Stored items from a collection
-- ==== Sys2Proof/Syntax.lean ====
section
/-!
DEFINITION. The instructions: the eight commands of 30_encoding.md R103, one per row of spec/opcode_table.json.
-/

namespace Sys2Proof

/-- A command of the block (R2, R101, R103). Commands take no operands of their own: everything they
read stands in the state (R105). RECV with EOS = 0 and with EOS = 1 are two rows of the table. -/
inductive Instr where
  | crc       -- CRC       0x00000001 (R125)
  | append    -- APPEND    0x00000002 (R143)
  | verify    -- VERIFY    0x00000003 (R144)
  | fenc      -- FENC      0x00000004 (R162)
  | recv      -- RECV      0x00000005 (R163, EOS = 0)
  | recvEos   -- RECV.EOS  0x00000105 (R163, EOS = 1)
  | send      -- SEND      0x00000006 (R164)
  | sreset    -- SRESET    0x0000000F (R195)
deriving DecidableEq, Repr

end Sys2Proof
end

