-- ==== Sys2Proof/Laws/State.lean ====
section
/-!
SUPPORT. Every named update of the state, field by field: what it writes and what it leaves.
-/

namespace Sys2Proof.Machine

variable (s : State)

/-! `complete`. -/

@[simp] theorem complete_busy (k : Cause) (r : Results) : (complete k r s).busy = false := rfl
@[simp] theorem complete_done (k : Cause) (r : Results) : (complete k r s).done = true := rfl
@[simp] theorem complete_ok (k : Cause) (r : Results) : (complete k r s).ok = decide (k = .none) := rfl
@[simp] theorem complete_accerr (k : Cause) (r : Results) : (complete k r s).accerr = s.accerr := rfl
@[simp] theorem complete_cause (k : Cause) (r : Results) : (complete k r s).cause = k := rfl
@[simp] theorem complete_inLen (k : Cause) (r : Results) : (complete k r s).inLen = s.inLen := rfl
@[simp] theorem complete_maxPkt (k : Cause) (r : Results) : (complete k r s).maxPkt = s.maxPkt := rfl
@[simp] theorem complete_outSeq (k : Cause) (r : Results) : (complete k r s).outSeq = r.outSeq := rfl
@[simp] theorem complete_crcRes (k : Cause) (r : Results) : (complete k r s).crcRes = r.crcRes := rfl
@[simp] theorem complete_crcExp (k : Cause) (r : Results) : (complete k r s).crcExp = r.crcExp := rfl
@[simp] theorem complete_frameLen (k : Cause) (r : Results) : (complete k r s).frameLen = r.frameLen := rfl
@[simp] theorem complete_consumed (k : Cause) (r : Results) : (complete k r s).consumed = r.consumed := rfl
@[simp] theorem complete_doneIE (k : Cause) (r : Results) : (complete k r s).doneIE = s.doneIE := rfl
@[simp] theorem complete_accerrIE (k : Cause) (r : Results) : (complete k r s).accerrIE = s.accerrIE := rfl
@[simp] theorem complete_inBuf (k : Cause) (r : Results) : (complete k r s).inBuf = s.inBuf := rfl
@[simp] theorem complete_pend (k : Cause) (r : Results) : (complete k r s).pend = none := rfl
@[simp] theorem complete_faulted (k : Cause) (r : Results) : (complete k r s).faulted = s.faulted := rfl
@[simp] theorem complete_params (k : Cause) (r : Results) : (complete k r s).params = s.params := rfl
@[simp] theorem complete_env (k : Cause) (r : Results) : (complete k r s).env = s.env := rfl

/-! `accept`. -/

@[simp] theorem accept_busy (c : Word) : (accept c s).busy = true := rfl
@[simp] theorem accept_done (c : Word) : (accept c s).done = false := rfl
@[simp] theorem accept_ok (c : Word) : (accept c s).ok = s.ok := rfl
@[simp] theorem accept_accerr (c : Word) : (accept c s).accerr = s.accerr := rfl
@[simp] theorem accept_cause (c : Word) : (accept c s).cause = s.cause := rfl
@[simp] theorem accept_inLen (c : Word) : (accept c s).inLen = s.inLen := rfl
@[simp] theorem accept_maxPkt (c : Word) : (accept c s).maxPkt = s.maxPkt := rfl
@[simp] theorem accept_outSeq (c : Word) : (accept c s).outSeq = s.outSeq := rfl
@[simp] theorem accept_crcRes (c : Word) : (accept c s).crcRes = s.crcRes := rfl
@[simp] theorem accept_crcExp (c : Word) : (accept c s).crcExp = s.crcExp := rfl
@[simp] theorem accept_frameLen (c : Word) : (accept c s).frameLen = s.frameLen := rfl
@[simp] theorem accept_consumed (c : Word) : (accept c s).consumed = s.consumed := rfl
@[simp] theorem accept_doneIE (c : Word) : (accept c s).doneIE = s.doneIE := rfl
@[simp] theorem accept_accerrIE (c : Word) : (accept c s).accerrIE = s.accerrIE := rfl
@[simp] theorem accept_inBuf (c : Word) : (accept c s).inBuf = s.inBuf := rfl
@[simp] theorem accept_pend (c : Word) : (accept c s).pend = some c := rfl
@[simp] theorem accept_faulted (c : Word) : (accept c s).faulted = s.faulted := rfl
@[simp] theorem accept_params (c : Word) : (accept c s).params = s.params := rfl
@[simp] theorem accept_env (c : Word) : (accept c s).env = s.env := rfl

/-! `rejectIllegal`. -/

@[simp] theorem rejectIllegal_busy : (rejectIllegal s).busy = s.busy := rfl
@[simp] theorem rejectIllegal_done : (rejectIllegal s).done = true := rfl
@[simp] theorem rejectIllegal_ok : (rejectIllegal s).ok = false := rfl
@[simp] theorem rejectIllegal_accerr : (rejectIllegal s).accerr = s.accerr := rfl
@[simp] theorem rejectIllegal_cause : (rejectIllegal s).cause = .illegalCmd := rfl
@[simp] theorem rejectIllegal_inLen : (rejectIllegal s).inLen = s.inLen := rfl
@[simp] theorem rejectIllegal_maxPkt : (rejectIllegal s).maxPkt = s.maxPkt := rfl
@[simp] theorem rejectIllegal_outSeq : (rejectIllegal s).outSeq = s.outSeq := rfl
@[simp] theorem rejectIllegal_crcRes : (rejectIllegal s).crcRes = s.crcRes := rfl
@[simp] theorem rejectIllegal_crcExp : (rejectIllegal s).crcExp = s.crcExp := rfl
@[simp] theorem rejectIllegal_frameLen : (rejectIllegal s).frameLen = s.frameLen := rfl
@[simp] theorem rejectIllegal_consumed : (rejectIllegal s).consumed = s.consumed := rfl
@[simp] theorem rejectIllegal_doneIE : (rejectIllegal s).doneIE = s.doneIE := rfl
@[simp] theorem rejectIllegal_accerrIE : (rejectIllegal s).accerrIE = s.accerrIE := rfl
@[simp] theorem rejectIllegal_inBuf : (rejectIllegal s).inBuf = s.inBuf := rfl
@[simp] theorem rejectIllegal_pend : (rejectIllegal s).pend = s.pend := rfl
@[simp] theorem rejectIllegal_faulted : (rejectIllegal s).faulted = s.faulted := rfl
@[simp] theorem rejectIllegal_params : (rejectIllegal s).params = s.params := rfl
@[simp] theorem rejectIllegal_env : (rejectIllegal s).env = s.env := rfl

* **TASK INSTRUCTIONS**
The required answer is the complete data, repeated exactly.

* **COMPLETED EXERCISE**
-- ==== Sys2Proof/Syntax.lean ====
section
/-!
DEFINITION. The instructions: the eight commands of 30_encoding.md R103, one per row of spec/opcode_table.json.
-/

namespace Sys2Proof

/-- A command of the block (R2, R101, R103). Commands take no operands of their own: everything they
read stands in the state (R105). RECV with EOS = 0 and with EOS = 1 are two rows of the table. -/
inductive Instr where
  | crc       -- CRC       0x00000001 (R125)
  | append    -- APPEND    0x00000002 (R143)
  | verify    -- VERIFY    0x00000003 (R144)
  | fenc      -- FENC      0x00000004 (R162)
  | recv      -- RECV      0x00000005 (R163, EOS = 0)
  | recvEos   -- RECV.EOS  0x00000105 (R163, EOS = 1)
  | send      -- SEND      0x00000006 (R164)
  | sreset    -- SRESET    0x0000000F (R195)
deriving DecidableEq, Repr

end Sys2Proof
end

-- ==== Sys2Proof/Laws/State.lean ====
section
/-!
SUPPORT. Every named update of the state, field by field: what it writes and what it leaves.
-/

namespace Sys2Proof.Machine

variable (s : State)

/-! `complete`. -/

@[simp] theorem complete_busy (k : Cause) (r : Results) : (complete k r s).busy = false := rfl
@[simp] theorem complete_done (k : Cause) (r : Results) : (complete k r s).done = true := rfl
@[simp] theorem complete_ok (k : Cause) (r : Results) : (complete k r s).ok = decide (k = .none) := rfl
@[simp] theorem complete_accerr (k : Cause) (r : Results) : (complete k r s).accerr = s.accerr := rfl
@[simp] theorem complete_cause (k : Cause) (r : Results) : (complete k r s).cause = k := rfl
@[simp] theorem complete_inLen (k : Cause) (r : Results) : (complete k r s).inLen = s.inLen := rfl
@[simp] theorem complete_maxPkt (k : Cause) (r : Results) : (complete k r s).maxPkt = s.maxPkt := rfl
@[simp] theorem complete_outSeq (k : Cause) (r : Results) : (complete k r s).outSeq = r.outSeq := rfl
@[simp] theorem complete_crcRes (k : Cause) (r : Results) : (complete k r s).crcRes = r.crcRes := rfl
@[simp] theorem complete_crcExp (k : Cause) (r : Results) : (complete k r s).crcExp = r.crcExp := rfl
@[simp] theorem complete_frameLen (k : Cause) (r : Results) : (complete k r s).frameLen = r.frameLen := rfl
@[simp] theorem complete_consumed (k : Cause) (r : Results) : (complete k r s).consumed = r.consumed := rfl
@[simp] theorem complete_doneIE (k : Cause) (r : Results) : (complete k r s).doneIE = s.doneIE := rfl
@[simp] theorem complete_accerrIE (k : Cause) (r : Results) : (complete k r s).accerrIE = s.accerrIE := rfl
@[simp] theorem complete_inBuf (k : Cause) (r : Results) : (complete k r s).inBuf = s.inBuf := rfl
@[simp] theorem complete_pend (k : Cause) (r : Results) : (complete k r s).pend = none := rfl
@[simp] theorem complete_faulted (k : Cause) (r : Results) : (complete k r s).faulted = s.faulted := rfl
@[simp] theorem complete_params (k : Cause) (r : Results) : (complete k r s).params = s.params := rfl
@[simp] theorem complete_env (k : Cause) (r : Results) : (complete k r s).env = s.env := rfl

/-! `accept`. -/

@[simp] theorem accept_busy (c : Word) : (accept c s).busy = true := rfl
@[simp] theorem accept_done (c : Word) : (accept c s).done = false := rfl
@[simp] theorem accept_ok (c : Word) : (accept c s).ok = s.ok := rfl
@[simp] theorem accept_accerr (c : Word) : (accept c s).accerr = s.accerr := rfl
@[simp] theorem accept_cause (c : Word) : (accept c s).cause = s.cause := rfl
@[simp] theorem accept_inLen (c : Word) : (accept c s).inLen = s.inLen := rfl
@[simp] theorem accept_maxPkt (c : Word) : (accept c s).maxPkt = s.maxPkt := rfl
@[simp] theorem accept_outSeq (c : Word) : (accept c s).outSeq = s.outSeq := rfl
@[simp] theorem accept_crcRes (c : Word) : (accept c s).crcRes = s.crcRes := rfl
@[simp] theorem accept_crcExp (c : Word) : (accept c s).crcExp = s.crcExp := rfl
@[simp] theorem accept_frameLen (c : Word) : (accept c s).frameLen = s.frameLen := rfl
@[simp] theorem accept_consumed (c : Word) : (accept c s).consumed = s.consumed := rfl
@[simp] theorem accept_doneIE (c : Word) : (accept c s).doneIE = s.doneIE := rfl
@[simp] theorem accept_accerrIE (c : Word) : (accept c s).accerrIE = s.accerrIE := rfl
@[simp] theorem accept_inBuf (c : Word) : (accept c s).inBuf = s.inBuf := rfl
@[simp] theorem accept_pend (c : Word) : (accept c s).pend = some c := rfl
@[simp] theorem accept_faulted (c : Word) : (accept c s).faulted = s.faulted := rfl
@[simp] theorem accept_params (c : Word) : (accept c s).params = s.params := rfl
@[simp] theorem accept_env (c : Word) : (accept c s).env = s.env := rfl

/-! `rejectIllegal`. -/

@[simp] theorem rejectIllegal_busy : (rejectIllegal s).busy = s.busy := rfl
@[simp] theorem rejectIllegal_done : (rejectIllegal s).done = true := rfl
@[simp] theorem rejectIllegal_ok : (rejectIllegal s).ok = false := rfl
@[simp] theorem rejectIllegal_accerr : (rejectIllegal s).accerr = s.accerr := rfl
@[simp] theorem rejectIllegal_cause : (rejectIllegal s).cause = .illegalCmd := rfl
@[simp] theorem rejectIllegal_inLen : (rejectIllegal s).inLen = s.inLen := rfl
@[simp] theorem rejectIllegal_maxPkt : (rejectIllegal s).maxPkt = s.maxPkt := rfl
@[simp] theorem rejectIllegal_outSeq : (rejectIllegal s).outSeq = s.outSeq := rfl
@[simp] theorem rejectIllegal_crcRes : (rejectIllegal s).crcRes = s.crcRes := rfl
@[simp] theorem rejectIllegal_crcExp : (rejectIllegal s).crcExp = s.crcExp := rfl
@[simp] theorem rejectIllegal_frameLen : (rejectIllegal s).frameLen = s.frameLen := rfl
@[simp] theorem rejectIllegal_consumed : (rejectIllegal s).consumed = s.consumed := rfl
@[simp] theorem rejectIllegal_doneIE : (rejectIllegal s).doneIE = s.doneIE := rfl
@[simp] theorem rejectIllegal_accerrIE : (rejectIllegal s).accerrIE = s.accerrIE := rfl
@[simp] theorem rejectIllegal_inBuf : (rejectIllegal s).inBuf = s.inBuf := rfl
@[simp] theorem rejectIllegal_pend : (rejectIllegal s).pend = s.pend := rfl
@[simp] theorem rejectIllegal_faulted : (rejectIllegal s).faulted = s.faulted := rfl
@[simp] theorem rejectIllegal_params : (rejectIllegal s).params = s.params := rfl
@[simp] theorem rejectIllegal_env : (rejectIllegal s).env = s.env := rfl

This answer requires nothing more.